─── Records for this task

theorem grant_standsAt (hx : x.firm) {w : Waiter} (hw : w ∈ r.queue)
    (hcls : ∀ w ∈ r.queue, w.crane = c → w.cls = x) (hc : ∃ w ∈ r.queue, w.crane = c) :
    (grant d k w.crane w.cls r).standsAt c x := by
  by_cases h : w.crane = c
  · left
    have hwx := hcls w hw h
    simp [grant, h, hwx, hx.tier d]
  · right
    obtain ⟨v, hv, hvc⟩ := hc
    refine ⟨by rw [grant_holder]; exact fun e => h (Option.some.inj e), fun u hu huc => ?_, v, ?_, hvc⟩
    · rw [grant_queue, mem_dequeue] at hu
      exact hcls u hu.1 huc
    · rw [grant_queue, mem_dequeue]
      exact ⟨hv, fun e => h (e.symm.trans hvc)⟩

theorem giveOn_standsAt (hx : x.firm) (hcls : ∀ w ∈ r.queue, w.crane = c → w.cls = x)
    (hc : ∃ w ∈ r.queue, w.crane = c) : (giveOn d k r).standsAt c x := by
  rcases giveOn_cases d k r with ⟨w, hw, h⟩ | ⟨hnil, -⟩ | ⟨hnil, -⟩
  · rw [h]
    exact grant_standsAt hx hw hcls hc
  all_goals
    obtain ⟨w, hw, -⟩ := hc
    rw [hnil] at hw
    cases hw

/-- Re-judgement keeps a crane's standing at a firm class. -/
theorem settle_standsAt (hx : x.firm) : ∀ (n : Nat) (r : CellClaim), r.standsAt c x → (settle n d k r).standsAt c x
  | 0, _, h => h
  | n + 1, r, h => by
    rcases h with h | ⟨hholder, hcls, hc⟩
    · rw [settle_firm hx h]
      exact .inl h
    have hgive := settle_standsAt hx n _ (giveOn_standsAt (d := d) (k := k) hx hcls hc)
    have hsame : ∀ st : Standing, st.holder = r.standing.holder →
        ({ r with standing := st } : CellClaim).standsAt c x := fun st hst =>
      .inr ⟨by rw [hst]; exact hholder, hcls, hc⟩
    have hlinger : ∀ y z (l : Option Nat) st, r.standing.holder = some y → lingerRule d k y z l = some st →
        ({ r with standing := st } : CellClaim).standsAt c x := fun y z l st hy hst =>
      hsame st (by rw [hy]; exact lingerRule_holder hst)
    unfold settle
    split
    · exact .inr ⟨hholder, hcls, hc⟩
    · next y z t hst =>
      split
      · exact hgive
      · split
        · refine settle_standsAt hx n _ (giveOn_standsAt hx (fun w hw hwc => ?_) ?_)
          · rcases (mem_enqueue d _ _ _).mp hw with rfl | hw
            · exact absurd (by rw [hst]; exact congrArg some hwc) hholder
            · exact hcls w hw hwc
          · obtain ⟨w, hw, hwc⟩ := hc
            exact ⟨w, (mem_enqueue d _ _ _).mpr (.inr hw), hwc⟩
        · exact .inr ⟨hholder, hcls, hc⟩
    · next y z l hst =>
      have hy : r.standing.holder = some y := by rw [hst]; rfl
      split
      · split
        · exact hgive
        · exact hsame _ (by rw [hst]; rfl)
      · split
        · next st hl => exact hlinger y z l st hy hl
        · exact hgive
    · next y z hst =>
      have hy : r.standing.holder = some y := by rw [hst]; rfl
      split
      · exact .inr ⟨hholder, hcls, hc⟩
      · split
        · next st hl => exact hlinger y z none st hy hl
        · exact hgive

theorem judge_standsAt (hx : x.firm) (h : r.standsAt c x) : (judge d k r).standsAt c x := settle_standsAt hx _ r h

/-- A holder whose claim takes a firm class is HELD at it once the cell is judged. -/
theorem judge_setHolderClass_firm (hx : x.firm) (h : r.standing.holder = some c) :
    (judge d k (setHolderClass d x r)).standing = .held c x none := by
  have htier : (d.tier x == 0) = true := by rw [hx.tier d]; rfl
  refine (judge_firm (l := none) hx ?_).1
  cases hst : r.standing with
  | free => rw [hst] at h; cases h
  | granted y z n =>
    rw [hst] at h
    cases h
    exact .inl (by simp only [setHolderClass, hst, htier]; rfl)
  | held y z l =>
    rw [hst] at h
    cases h
    exact .inl (by simp only [setHolderClass, hst, htier]; rfl)
  | draining y z =>
    rw [hst] at h
    cases h
    exact .inr (by simp only [setHolderClass, hst])

/-- A crane that asks for a firm class, with no entry yet, or with its entry moved to it, stands at it. -/
theorem enqueue_standsAt {q : List Waiter} (hholder : r.standing.holder ≠ some c) (hq : ∀ w ∈ q, w.crane ≠ c) :
    ({ r with queue := enqueue d ⟨c, x⟩ q } : CellClaim).standsAt c x := by
  refine .inr ⟨hholder, fun w hw hwc => ?_, ⟨c, x⟩, (mem_enqueue d _ _ _).mpr (.inl rfl), rfl⟩
  rcases (mem_enqueue d _ _ _).mp hw with rfl | hw
  · rfl
  · exact absurd hwc (hq w hw)

/-! ### Requests at a firm class (R60 to R62) -/

/-- A request at tier 0 on a cell with the crane's footprint is never refused. -/
theorem requestCode_firm (hx : x.firm) (h : d.footprint c k ≠ none) :
    requestCode d c k x =
      if (d.cell k).standing.holder = some c ∨ (entryOf c (d.cell k).queue).isSome then .already
      else if (d.cell k).standing = .free then .ok else .queued := by
  have hsome : (d.footprint c k).isNone = false := Option.isNone_eq_false_iff.mpr (Option.isSome_iff_ne_none.mpr h)
  simp [requestCode, hsome, hx.tier d]

theorem request_free (hx : x.firm) (h : d.footprint c k ≠ none) (hfree : (d.cell k).standing = .free)
    (hentry : entryOf c (d.cell k).queue = none) : request c k x d = updCell k (grant d k c x) d := by
  have hcode : requestCode d c k x = .ok := by
    rw [requestCode_firm hx h, if_neg (by simp [hfree, hentry, Standing.holder]), if_pos hfree]
  simp only [request, hcode]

──────

### Your goal
Lines in the data that hold "hsame" must be located and copied.

### Reply
    have hsame : ∀ st : Standing, st.holder = r.standing.holder →
      hsame st (by rw [hy]; exact lingerRule_holder hst)
        · exact hsame _ (by rw [hst]; rfl)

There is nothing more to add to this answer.